Don't let them know they've rattled you if it hits close to home. You should be able to take a joke right in the solar plexus; get up! Get that two-cycle weedwacker engine of a brain humming and give as good as you got. And if you get bested, go home, sharpen your verbal machete and get right back and get ready for the next thicken. DONT call Gloria Alred; DONT go to court; DONT steal a machine gun and shoot everybody at the party who made fun of your Jiffy Pop rag hat . Relax!
The truth is the human sense of humor tends to be barbaric and it has been that way all along. I'm sure on the eve of the nativity when the tall Magi smacked his forehead on the crossbeam while entering the stable, Joseph took a second away from pondering who impregnated his wife and laughed his little carpenter ass off. A sense of humor is exactly that: a sense. Not a fact, not etched in stone, not an empirical math equation but just what the word intones: a sense of what you find funny. And obviously, everybody has a different sense of what's funny. If you need confirmation on that I would remind you that Saved by the Bell recently celebrated the taping of their 100th episode . Oh well, one mans Molier is another mans Screech and you know something thats the way it should be. But there are those who feel the need to enlist you in a cult whose core doctrine consists solely of their personal beliefs.
Well, I subscribe to the theory of the cult of one, the cult of the individual. That way, if I lemming of the cliff I'm only following my own nose and not the ass of another lemming. That's what America is all about; a great nation that guarantees you the right to lead whatever sort of whacked-out jag-off existence you want to lead and guarantees me the right to ridicule it mercilessly.
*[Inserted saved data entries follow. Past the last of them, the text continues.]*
-- ==== Sys2Proof/Machine/Notice.lean ====
section
/-! DEFINITION. The Notice Unit (chapter 9): listing, the send order, sending, confirmation, retry and the change of
destination; and the offer of a frame together with the QUEUE_OVERFLOW event its refusal raises (R69). -/

namespace Sys2Proof.Machine

/-! ## Events (R147, section 11.3) -/

/-- The priority of an event's kind, which is also its code (R147, section 11.2). -/
def Event.priority : Event → Nat
  | .beatLost => 1
  | .streamTripped _ => 2
  | .gateOverrun _ => 3
  | .queueOverflow _ _ => 4
  | .sessionExpired _ => 5
  | .planSwapped => 6
  | .beatLocked => 7
  | .unlistedSeen _ => 8

/-- The code of a port: 00h for U, 01h for D (chapter 11). -/
def portByte : Port → Byte
  | .u => 0
  | .d => 1

/-- The two subject bytes of an event (section 11.3). -/
def Event.subject : Event → List Byte
  | .beatLost => [0, 0]
  | .streamTripped i => beBytes 2 i.val
  | .gateOverrun p => [0, portByte p]
  | .queueOverflow p q => [portByte p, BitVec.ofNat 8 q.val]
  | .sessionExpired station => beBytes 2 station.toNat
  | .planSwapped => [0, 0]
  | .beatLocked => [0, 0]
  | .unlistedSeen p => [0, portByte p]

/-- Is an event's kind enabled (R160)? -/
def NoticeSettings.enables (x : NoticeSettings) (e : Event) : Bool := x.kinds.getLsbD (e.priority - 1)

/-! ## The list -/

/-- Is an entry WAITING? -/
def NoticeEntry.isWaiting (x : NoticeEntry) : Bool := x.status == .waiting

/-- Is an entry IN_FLIGHT? -/
def NoticeEntry.isInFlight (x : NoticeEntry) : Bool := !x.isWaiting

/-- Is an entry a WAITING entry of this kind and subject (R150)? -/
def NoticeEntry.isWaitingFor (e : Event) (x : NoticeEntry) : Bool := x.isWaiting && x.event == e

/-- Change the first entry that a test picks. -/
def changeFirst (test : NoticeEntry → Bool) (f : NoticeEntry → NoticeEntry) : List NoticeEntry → List NoticeEntry
  | [] => []
  | x :: xs => if test x then f x :: xs else x :: changeFirst test f xs

/-- The entry with its lost mark cleared, if it is IN_FLIGHT (R157). -/
def NoticeEntry.clearMark (x : NoticeEntry) : NoticeEntry :=
  match x.status with
  | .waiting => x
  | .inFlight attempts _ => { x with status := .inFlight attempts false }

/-- Notices have been lost: the lost flag is set and the lost mark of the entry in flight is cleared (R157). -/
def NoticeUnit.markLoss (n : NoticeUnit) : NoticeUnit :=
  { n with lostFlag := true, list := n.list.map NoticeEntry.clearMark }

/-- Count one more occurrence in an entry (R150 case 2). -/
def NoticeEntry.countOne (x : NoticeEntry) : NoticeEntry := { x with count := min (x.count + 1) Config.noticeCountMax }

/-- Judge an event by R150: not listed because disabled; counted in its WAITING entry; lost to a full list; or listed
as a new WAITING entry. -/
def NoticeUnit.judge (n : NoticeUnit) (e : Event) (now : Ticks) (index : CycleIndex) : NoticeUnit :=
  if !(n.settings.master && n.settings.enables e) then n
  else if n.list.any (NoticeEntry.isWaitingFor e) then
    { n with list := changeFirst (NoticeEntry.isWaitingFor e) NoticeEntry.countOne n.list }
  else if Config.noticeListMax ≤ n.list.length then
    { n.markLoss with counters := { n.counters with noticesLost := countUp n.counters.noticesLost } }
  else
    { n with list := n.list ++ [⟨e, now, index, 1, .waiting, none⟩] }

/-- The Notice Unit takes an event, up to the try of a send that follows (R150). -/
def State.listEvent (s : State) (e : Event) : State :=
  { s with notice := s.notice.judge e s.localTime s.timer.index }

/-! ## The send order (R151) -/

/-- Does entry `x` stand strictly before entry `y` in the send order, their places in the list aside (R151)? -/
def NoticeEntry.leads (x y : NoticeEntry) : Bool :=
  x.event.priority < y.event.priority || (x.event.priority == y.event.priority && x.firstTime < y.firstTime)

/-- Insert an entry into a send order before the first entry that does not lead it. -/
def insertEntry (x : NoticeEntry) : List NoticeEntry → List NoticeEntry
  | [] => [x]
  | y :: ys => if y.leads x then y :: insertEntry x ys else x :: y :: ys

/-- The WAITING entries of a list in send order (R151). -/
def sendOrder (l : List NoticeEntry) : List NoticeEntry := (l.filter NoticeEntry.isWaiting).foldr insertEntry []

/-! ## Sending (R152 to R154) -/

/-- A Bool as the flag byte 01h or 00h. -/
def flagByte (b : Bool) : Byte := if b then 1 else 0

/-- The payload of a NOTICE frame (R154, section 11.3). -/
def noticePayload (x : NoticeEntry) (number : Half) (lostFlag : Bool) : List Byte :=
  beBytes 2 number.toNat ++ [BitVec.ofNat 8 x.event.priority] ++ x.event.subject ++ beBytes 2 x.count
    ++ beBytes 8 x.firstTime ++ beBytes 4 x.firstIndex.toNat ++ [flagByte lostFlag]

/-- The NOTICE frame of an entry for a station (R154). -/
def State.noticeFrame (s : State) (station : Half) (x : NoticeEntry) (number : Half) : Frame :=
  builtFrame station s.station .notice number (noticePayload x number s.notice.lostFlag)

/-- Blocks of a NOTICE frame: 20 payload bytes, 36 frame bytes, one block (R153). -/
def noticeBlocks : Nat := 1

/-- The retry timer's expiry time if it is started now (R148). -/
def State.retryExpiry (s : State) : Ticks := s.localTime + s.notice.settings.retryMs * Config.ticksPerMs

/-- Offer a NOTICE frame to Q3 of a port. The QUEUE_OVERFLOW of its own refusal is listed here; the try of a send that
follows sends nothing, because the notice's own entry is IN_FLIGHT (R69, R152). -/
def State.offerNotice (s : State) (p : Port) (f : Frame) : State :=
  if s.judgeOffer p 3 f = .full then (s.offer p 3 f .notice).listEvent (.queueOverflow p 3)
  else s.offer p 3 f .notice

/-- The first send of an entry to a destination (R153). -/
def State.firstSend (s : State) (dest : Requester) (x : NoticeEntry) : State :=
  match s.takeBlocks noticeBlocks with
  | none => { s with notice := { s.notice with retryTimer := some s.retryExpiry } }
  | some t =>
    let number := x.number.getD s.notice.nextNumber
    let sent : State :=
      { t with
        notice :=
          { t.notice with
            list :=
              changeFirst (NoticeEntry.isWaitingFor x.event)
                (fun y => { y with status := .inFlight 1 s.notice.lostFlag, number := some number }) t.notice.list
            nextNumber := if x.number.isNone then t.notice.nextNumber + 1 else t.notice.nextNumber
            retryTimer := some s.retryExpiry
            counters := { t.notice.counters with sent := countUp t.notice.counters.sent } } }
    sent.offerNotice dest.port (s.noticeFrame dest.station x number)

/-- The Notice Unit tries a send (R152). -/
def State.trySend (s : State) : State :=
  if s.notice.list.any NoticeEntry.isInFlight || s.notice.retryTimer.isSome || !s.notice.settings.master then s
  else
    match s.notice.destination, sendOrder s.notice.list with
    | some dest, x :: _ => if (s.port dest.port).link = .up then s.firstSend dest x else s
    | _, _ => s

/-- A block of the device hands an event to the Notice Unit, which lists it and tries a send (R147, R150). -/
def State.raise (s : State) (e : Event) : State := (s.listEvent e).trySend

/-- Offer a frame to an egress queue; a refusal as *dropped full* raises QUEUE_OVERFLOW (R69). -/
def State.offerFrame (s : State) (p : Port) (q : QueueNo) (f : Frame) (o : Origin) : State :=
  if s.judgeOffer p q f = .full then (s.offer p q f o).raise (.queueOverflow p q) else s.offer p q f o

/-! ## Confirmation (R155) and retry (R156) -/

/-- Does an ACK from this station with this payload match the entry (R155, R174)? -/
def NoticeEntry.matches (x : NoticeEntry) (dest : Option Requester) (station : Half) (payload : List Byte) : Bool :=
  x.isInFlight && decide (2 ≤ payload.length)
    && (match dest with
      | some d => d.station == station
      | none => false)
    && x.number == some (BitVec.ofNat 16 (fieldAt payload 0 2))

/-- The lost mark of an entry. -/
def NoticeEntry.lostMark (x : NoticeEntry) : Bool := match x.status with
  | .waiting => false
  | .inFlight _ mark => mark

/-- An ACK is handed to the Notice Unit with its source station and payload (R155). -/
def State.takeAck (s : State) (station : Half) (payload : List Byte) : State :=
  let n := s.notice
  match n.list.find? fun x => x.matches n.destination station payload with
  | none => { s with notice := { n with counters := { n.counters with stray := countUp n.counters.stray } } }
  | some x =>
    { s with
      notice :=
        { n with
          list := n.list.filter NoticeEntry.isWaiting
          retryTimer := none
          lostFlag := n.lostFlag && !x.lostMark
          counters := { n.counters with acked := countUp n.counters.acked } } }.trySend

/-- Send the entry in flight again (R156): the frame is built anew if the destination's port is UP and the pool grants
its block; an attempt is counted unless the pool refuses; the timer is started again. -/
def State.retryNotice (s : State) (x : NoticeEntry) (attempts : Nat) : State :=
  let restart (t : State) : State := { t with notice := { t.notice with retryTimer := some s.retryExpiry } }
  let setStatus (t : State) (attempts : Nat) (mark : Bool) : State :=
    { t with
      notice :=
        { t.notice with
          list := changeFirst NoticeEntry.isInFlight (fun y => { y with status := .inFlight attempts mark }) t.notice.list } }
  match s.notice.destination with
  | none => restart (setStatus s (attempts + 1) x.lostMark)
  | some dest =>
    if (s.port dest.port).link = .down then restart (setStatus s (attempts + 1) x.lostMark)
    else
      match s.takeBlocks noticeBlocks with
      | none => restart s
      | some t =>
        let t := restart (setStatus t (attempts + 1) s.notice.lostFlag)
        let t := { t with notice := { t.notice with counters := { t.notice.counters with sent := countUp t.notice.counters.sent } } }
        t.offerNotice dest.port (s.noticeFrame dest.station x (x.number.getD 0))

/-- Abandon the entry in flight (R156): it is removed, *abandoned* counts, the lost flag is set, a send is tried. -/
def State.abandonNotice (s : State) : State :=
  let n := { s.notice with list := s.notice.list.filter NoticeEntry.isWaiting }
  { s with
    notice :=
      { n.markLoss with
        retryTimer := none
        counters := { n.counters with abandoned := countUp n.counters.abandoned } } }.trySend

/-- The expiry of the retry timer (R156 with an entry in flight, R153 without one). -/
def State.retryExpired (s : State) : State :=
  let s := { s with notice := { s.notice with retryTimer := none } }
  match s.notice.list.find? NoticeEntry.isInFlight with
  | none => s.trySend
  | some x =>
    match x.status with
    | .waiting => s
    | .inFlight attempts _ =>
      if attempts ≤ s.notice.settings.retryLimit then s.retryNotice x attempts else s.abandonNotice

/-! ## The destination (R149, R158) -/

/-- The destination that R149 gives: the session holder while a session is open, else the standing destination. -/
def State.wantedDestination (s : State) : Option Requester :=
  match s.session with
  | some x => some x.holder
  | none => s.notice.settings.standing

/-- An entry returned from IN_FLIGHT to WAITING and merged with its twin (R158): the counts add up, the first
occurrence is the earlier one's. `tieIndex` is the cycle index where both first occurrence times are equal. -/
def NoticeEntry.merge (x twin : NoticeEntry) (tieIndex : CycleIndex) : NoticeEntry :=
  { x with
    status := .waiting
    count := min (x.count + twin.count) Config.noticeCountMax
    firstTime := min x.firstTime twin.firstTime
    firstIndex :=
      if x.firstTime < twin.firstTime then x.firstIndex
      else if twin.firstTime < x.firstTime then twin.firstIndex
      else tieIndex }

/-- The list after the entry in flight has returned to WAITING and been merged with its twin, if it has one (R158). -/
def returnInFlight (l : List NoticeEntry) (x : NoticeEntry) (tieIndex : CycleIndex) : List NoticeEntry :=
  match l.find? (NoticeEntry.isWaitingFor x.event) with
  | none => changeFirst NoticeEntry.isInFlight (fun y => { y with status := .waiting }) l
  | some twin =>
    changeFirst NoticeEntry.isInFlight (fun y => y.merge twin tieIndex)
      (l.filter fun y => !NoticeEntry.isWaitingFor x.event y)

/-- The cycle index of a merge whose two first occurrence times are equal, drawn where the two differ (log entry 1). -/
def State.drawTieIndex (s : State) (x twin : NoticeEntry) : CycleIndex × State :=
  if x.firstTime = twin.firstTime ∧ x.firstIndex ≠ twin.firstIndex then
    (if s.draw.1 % 2 = 0 then x.firstIndex else twin.firstIndex, s.draw.2)
  else (x.firstIndex, s)

/-- The destination changes (R158), up to the try of a send that follows: the entry in flight returns to WAITING and
is merged with its twin, and the retry timer is stopped. -/
def State.changeDestination (s : State) (dest : Option Requester) : State :=
  match s.notice.list.find? NoticeEntry.isInFlight with
  | none => { s with notice := { s.notice with destination := dest, retryTimer := none } }
  | some x =>
    let tie := s.drawTieIndex x ((s.notice.list.find? (NoticeEntry.isWaitingFor x.event)).getD x)
    { tie.2 with
      notice :=
        { s.notice with
          destination := dest
          retryTimer := none
          list := returnInFlight s.notice.list x tie.1 } }

/-- Recompute the destination and act on a change, up to the try of a send (R149, R158). -/
def State.recomputeDestination (s : State) : State :=
  if s.notice.destination = s.wantedDestination then s else s.changeDestination s.wantedDestination

/-- Recompute the destination and try a send after a change (R149, R152, R158). -/
def State.updateDestination (s : State) : State :=
  if s.notice.destination = s.wantedDestination then s else (s.changeDestination s.wantedDestination).trySend

end Sys2Proof.Machine
end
Come on; am I the only one who absolutely delights in the fact that somewhere out there near the pillars of Hercules there's a crazy old bitch like Marge Schott? There is nothing wrong with a culture where everybody has a different idea of what's humorous. The last time I can remember an entire nation being on the same page was Germany in the late 30s and it didn't really turn out that funny. Remember, in it's time and place what Hitler said was considered politically correct. And it's that blind adherence to what is situationally palatable that is truly dangerous.
We should question it all; poke fun at it all; piss off on it all; rail against it all; and most importantly, for Christ's sake, laugh at it all. Because the only thing separating holy wit from complete bullshit is your perspective. Its your only weapon. Keep the safety off. Don't take yourself too seriously.
And remember that at the end of the day this is just an ant farm with beepers and most importantly it takes zero politically correct assholes to screw in a lightbulb because they are perpetually in the fucking dark.
Of course, that's just my opinion. I could be wrong.